I consider Rainer Werner Fassbinder to be the single most overrated director of all times. I have desperately tried to understand what all the fuss is about when most of his movies seem like movie Experiments gone badly wrong. Effi Briest is at least an accomplished movie with a unique style, although at 2 hours 15 minutes it's pretty slow and overly long.
Fassbinder being an eccentric artiste, couldn't just use the title of the novel but came up with a monstrous title (which the IMDb spellchecker doesn't allow me to quote here) that doesn't make much sense in German, but seems to give the movie a Marxist twist (it alludes to "many know their possibilities and requirements but chose to support the ruling system"). The title is usually mercifully shortened to just "Fontane Effi Briest".

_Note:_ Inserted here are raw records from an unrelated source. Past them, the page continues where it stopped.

/-- `vfsgnj` as a convoy of its own (R19, R20). -/
def execVfsgnj (f : OpV) (s : State) : Out := solo (.vfsgnj f) (memVfsgnj f) s

/-- `vfma` (R128). -/
def memVfma (f : OpV) : Member := memFma f false false

/-- `vfma` as a convoy of its own (R19, R20). -/
def execVfma (f : OpV) (s : State) : Out := solo (.vfma f) (memVfma f) s

/-- `vfms` (R128). -/
def memVfms (f : OpV) : Member := memFma f false true

/-- `vfms` as a convoy of its own (R19, R20). -/
def execVfms (f : OpV) (s : State) : Out := solo (.vfms f) (memVfms f) s

/-- `vfnma` (R128). -/
def memVfnma (f : OpV) : Member := memFma f true false

/-- `vfnma` as a convoy of its own (R19, R20). -/
def execVfnma (f : OpV) (s : State) : Out := solo (.vfnma f) (memVfnma f) s

/-- `vfnms` (R128). -/
def memVfnms (f : OpV) : Member := memFma f true true

/-- `vfnms` as a convoy of its own (R19, R20). -/
def execVfnms (f : OpV) (s : State) : Out := solo (.vfnms f) (memVfnms f) s

/-- `vfaerr` (R129). -/
def memVfaerr (f : OpV) : Member := memVV f ewFp fAerr

/-- `vfaerr` as a convoy of its own (R19, R20). -/
def execVfaerr (f : OpV) (s : State) : Out := solo (.vfaerr f) (memVfaerr f) s

/-- `vfmerr` (R129). -/
def memVfmerr (f : OpV) : Member := memVV f ewFp fMerr

/-- `vfmerr` as a convoy of its own (R19, R20). -/
def execVfmerr (f : OpV) (s : State) : Out := solo (.vfmerr f) (memVfmerr f) s

/-- `vfrecip.est` (R130). -/
def memVfrecipEst (f : OpV) : Member := memV1 f ewFp fRecip

/-- `vfrecipEst` as a convoy of its own (R19, R20). -/
def execVfrecipEst (f : OpV) (s : State) : Out := solo (.vfrecipEst f) (memVfrecipEst f) s

/-- `vfrsqrt.est` (R131). -/
def memVfrsqrtEst (f : OpV) : Member := memV1 f ewFp fRsqrt

/-- `vfrsqrtEst` as a convoy of its own (R19, R20). -/
def execVfrsqrtEst (f : OpV) (s : State) : Out := solo (.vfrsqrtEst f) (memVfrsqrtEst f) s

/-- `vceq` (R132). -/
def memVceq (f : OpV) : Member := memCmp f ewInt cEq

/-- `vceq` as a convoy of its own (R19, R20). -/
def execVceq (f : OpV) (s : State) : Out := solo (.vceq f) (memVceq f) s

/-- `vclt` (R132). -/
def memVclt (f : OpV) : Member := memCmp f ewInt cLt

/-- `vclt` as a convoy of its own (R19, R20). -/
def execVclt (f : OpV) (s : State) : Out := solo (.vclt f) (memVclt f) s

/-- `vcle` (R132). -/
def memVcle (f : OpV) : Member := memCmp f ewInt cLe

/-- `vcle` as a convoy of its own (R19, R20). -/
def execVcle (f : OpV) (s : State) : Out := solo (.vcle f) (memVcle f) s

/-- `vcltn` (R132). -/
def memVcltn (f : OpV) : Member := memCmp f ewInt cLtn

/-- `vcltn` as a convoy of its own (R19, R20). -/
def execVcltn (f : OpV) (s : State) : Out := solo (.vcltn f) (memVcltn f) s

/-- `vclen` (R132). -/
def memVclen (f : OpV) : Member := memCmp f ewInt cLen

/-- `vclen` as a convoy of its own (R19, R20). -/
def execVclen (f : OpV) (s : State) : Out := solo (.vclen f) (memVclen f) s

/-- `vfceq` (R132). -/
def memVfceq (f : OpV) : Member := memCmp f ewFp cFeq

/-- `vfceq` as a convoy of its own (R19, R20). -/
def execVfceq (f : OpV) (s : State) : Out := solo (.vfceq f) (memVfceq f) s

/-- `vfclt` (R132). -/
def memVfclt (f : OpV) : Member := memCmp f ewFp cFlt

/-- `vfclt` as a convoy of its own (R19, R20). -/
def execVfclt (f : OpV) (s : State) : Out := solo (.vfclt f) (memVfclt f) s

/-- `vfcle` (R132). -/
def memVfcle (f : OpV) : Member := memCmp f ewFp cFle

At the time, the sound recording of films was still a considerable technical problem, so that the entire film was dubbed (the voices and partially also the background noises were re-recorded in a studio and added to the film in post-production). The dubbing was done very meticulously so that the voices are in perfect synchronicity with the lip movements. The voices are in several cases not of the actual actors, for example Eva Mathes was dubbed by another actress, and voiced yet another actress). This gives the film a touch of artificiality and a sense of heightened reality, which goes well with the slow pace of the story.
So, for a Fassbinder, it's a surprisingly watchable movie. At the same time, there is no narration, no tension, nothing is building up to anything. It's love it and sit through it, or switch off the video.
Interestingly, Fassbinder also has no intention of putting a new angle on the jaded story of the romantic girl falling victim to an uncaring world. I would love to see Effi as a competent woman trying to make her own rules, or even as a femme fatale for a change.